Growth investors should keep CLDR on their radar
Cloudera, Inc. (NYSE:CLDR) is a Silicon Valley-based software company that provides a platform for data analytics and management products. The company primarily operates through two segments: subscription and services.
On the charts, Cloudera stock is up 20% in the last 12 months. A brief foray below $5 last March was followed by a channel of higher highs that culminated in a Dec. 23 two-year peak of $15.50. And while the shares have taken a breather since then, their ascending 20-day moving average has stepped up as support.

Despite the stock's technical tenacity, analysts remain on the sidelines. Of the nine brokerages covering CLDR, six maintain "hold" or "sell" ratings. Plus, the consensus 12-month price target of $15.14 is a slim 6.6% premium to last night's closing perch at $14.19. This means the equity is ripe for a shift in analyst attention that could fuel tailwinds on the charts.

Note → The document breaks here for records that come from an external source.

-- ==== Sys2Proof/Laws/State.lean ====
section
/-!
SUPPORT. What each named update of the state leaves alone, field by field, and what a table of the state reads after an update
of one of its entries.
-/
namespace Sys2Proof.Machine

variable (s : State)

/-! ### `modLake` -/

@[simp] theorem State.modLake_pending (n : Nat) (f : Lake → Lake) : (s.modLake n f).pending = s.pending := rfl
@[simp] theorem State.modLake_variant (n : Nat) (f : Lake → Lake) : (s.modLake n f).variant = s.variant := rfl
@[simp] theorem State.modLake_mem (n : Nat) (f : Lake → Lake) : (s.modLake n f).mem = s.mem := rfl
@[simp] theorem State.modLake_rows (n : Nat) (f : Lake → Lake) : (s.modLake n f).rows = s.rows := rfl
@[simp] theorem State.modLake_lpow (n : Nat) (f : Lake → Lake) : (s.modLake n f).lpow = s.lpow := rfl
@[simp] theorem State.modLake_mtes (n : Nat) (f : Lake → Lake) : (s.modLake n f).mtes = s.mtes := rfl
@[simp] theorem State.modLake_springs (n : Nat) (f : Lake → Lake) : (s.modLake n f).springs = s.springs := rfl
@[simp] theorem State.modLake_arbs (n : Nat) (f : Lake → Lake) : (s.modLake n f).arbs = s.arbs := rfl
@[simp] theorem State.modLake_backoff (n : Nat) (f : Lake → Lake) : (s.modLake n f).backoff = s.backoff := rfl
@[simp] theorem State.modLake_stops (n : Nat) (f : Lake → Lake) : (s.modLake n f).stops = s.stops := rfl
@[simp] theorem State.modLake_stopCfg (n : Nat) (f : Lake → Lake) : (s.modLake n f).stopCfg = s.stopCfg := rfl
@[simp] theorem State.modLake_ring (n : Nat) (f : Lake → Lake) : (s.modLake n f).ring = s.ring := rfl
@[simp] theorem State.modLake_cues (n : Nat) (f : Lake → Lake) : (s.modLake n f).cues = s.cues := rfl
@[simp] theorem State.modLake_wins (n : Nat) (f : Lake → Lake) : (s.modLake n f).wins = s.wins := rfl
@[simp] theorem State.modLake_reels (n : Nat) (f : Lake → Lake) : (s.modLake n f).reels = s.reels := rfl
@[simp] theorem State.modLake_ctxs (n : Nat) (f : Lake → Lake) : (s.modLake n f).ctxs = s.ctxs := rfl
@[simp] theorem State.modLake_basin (n : Nat) (f : Lake → Lake) : (s.modLake n f).basin = s.basin := rfl
@[simp] theorem State.modLake_weir (n : Nat) (f : Lake → Lake) : (s.modLake n f).weir = s.weir := rfl
@[simp] theorem State.modLake_err (n : Nat) (f : Lake → Lake) : (s.modLake n f).err = s.err := rfl
@[simp] theorem State.modLake_cnt (n : Nat) (f : Lake → Lake) : (s.modLake n f).cnt = s.cnt := rfl
@[simp] theorem State.modLake_pw (n : Nat) (f : Lake → Lake) : (s.modLake n f).pw = s.pw := rfl
@[simp] theorem State.modLake_tm (n : Nat) (f : Lake → Lake) : (s.modLake n f).tm = s.tm := rfl
@[simp] theorem State.modLake_remotes (n : Nat) (f : Lake → Lake) : (s.modLake n f).remotes = s.remotes := rfl
@[simp] theorem State.modLake_fences (n : Nat) (f : Lake → Lake) : (s.modLake n f).fences = s.fences := rfl
@[simp] theorem State.modLake_signals (n : Nat) (f : Lake → Lake) : (s.modLake n f).signals = s.signals := rfl
@[simp] theorem State.modLake_inbox (n : Nat) (f : Lake → Lake) : (s.modLake n f).inbox = s.inbox := rfl
@[simp] theorem State.modLake_flights (n : Nat) (f : Lake → Lake) : (s.modLake n f).flights = s.flights := rfl
@[simp] theorem State.modLake_hostHeld (n : Nat) (f : Lake → Lake) : (s.modLake n f).hostHeld = s.hostHeld := rfl
@[simp] theorem State.modLake_hostReads (n : Nat) (f : Lake → Lake) : (s.modLake n f).hostReads = s.hostReads := rfl
@[simp] theorem State.modLake_hostRetry (n : Nat) (f : Lake → Lake) : (s.modLake n f).hostRetry = s.hostRetry := rfl
@[simp] theorem State.modLake_group (n : Nat) (f : Lake → Lake) : (s.modLake n f).group = s.group := rfl
@[simp] theorem State.modLake_ps (n : Nat) (f : Lake → Lake) : (s.modLake n f).ps = s.ps := rfl
@[simp] theorem State.modLake_inPond (n : Nat) (f : Lake → Lake) : (s.modLake n f).inPond = s.inPond := rfl
@[simp] theorem State.modLake_clientsOff (n : Nat) (f : Lake → Lake) : (s.modLake n f).clientsOff = s.clientsOff := rfl
@[simp] theorem State.modLake_i3c (n : Nat) (f : Lake → Lake) : (s.modLake n f).i3c = s.i3c := rfl
@[simp] theorem State.modLake_fw (n : Nat) (f : Lake → Lake) : (s.modLake n f).fw = s.fw := rfl
@[simp] theorem State.modLake_meter (n : Nat) (f : Lake → Lake) : (s.modLake n f).meter = s.meter := rfl
@[simp] theorem State.modLake_nextId (n : Nat) (f : Lake → Lake) : (s.modLake n f).nextId = s.nextId := rfl
@[simp] theorem State.modLake_fresh (n : Nat) (f : Lake → Lake) : (s.modLake n f).fresh = s.fresh := rfl
@[simp] theorem State.modLake_out (n : Nat) (f : Lake → Lake) : (s.modLake n f).out = s.out := rfl
@[simp] theorem State.modLake_lake_same (n : Nat) (f : Lake → Lake) : (s.modLake n f).lake n = f (s.lake n) := Tab.get_set_same _ _ _
theorem State.modLake_lake_other (n : Nat) (f : Lake → Lake) (m : Nat) (h : m ≠ n) : (s.modLake n f).lake m = s.lake m := Tab.get_set_other h _
@[simp] theorem State.modLake_lp (n : Nat) (f : Lake → Lake) (m : Nat) : (s.modLake n f).lp m = s.lp m := rfl
@[simp] theorem State.modLake_mte (n : Nat) (f : Lake → Lake) (m : Nat) : (s.modLake n f).mte m = s.mte m := rfl
@[simp] theorem State.modLake_spring (n : Nat) (f : Lake → Lake) (m : Nat) : (s.modLake n f).spring m = s.spring m := rfl
@[simp] theorem State.modLake_stop (n : Nat) (f : Lake → Lake) (m : Nat) : (s.modLake n f).stop m = s.stop m := rfl
@[simp] theorem State.modLake_cue (n : Nat) (f : Lake → Lake) (m : Nat) : (s.modLake n f).cue m = s.cue m := rfl
@[simp] theorem State.modLake_win (n : Nat) (f : Lake → Lake) (m : Nat) : (s.modLake n f).win m = s.win m := rfl
@[simp] theorem State.modLake_reel (n : Nat) (f : Lake → Lake) (m : Nat) : (s.modLake n f).reel m = s.reel m := rfl
@[simp] theorem State.modLake_arb (n : Nat) (f : Lake → Lake) (m : Nat) : (s.modLake n f).arb m = s.arb m := rfl
@[simp] theorem State.modLake_ctx (n : Nat) (f : Lake → Lake) (m : Nat) : (s.modLake n f).ctx m = s.ctx m := rfl
@[simp] theorem State.modLake_tag (n : Nat) (f : Lake → Lake) (m : Nat) : (s.modLake n f).tag m = s.tag m := rfl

As for the company's fundamentals, Cloudera stock carries a forward price-earnings ratio of 31.06, which is low for a company with such a high growth rate. Although Cloudera has slowed its revenue growth in the past 12 months, they've more than tripled its revenue the previous three years. In addition, the company’s balance sheet is exceptional. Cloudera carries almost $400 million in cash and just $205 million in debt. Overall, Cloudera has massive growth potential and limited risks for potential investors.
It's a prime time to buy premium on the equity's near-term options, too. CLDR's Schaeffer's Volatility Index (SVI) of 59% ranks in the 14th annual percentile, meaning short-term options are relatively cheap, from a volatility perspective.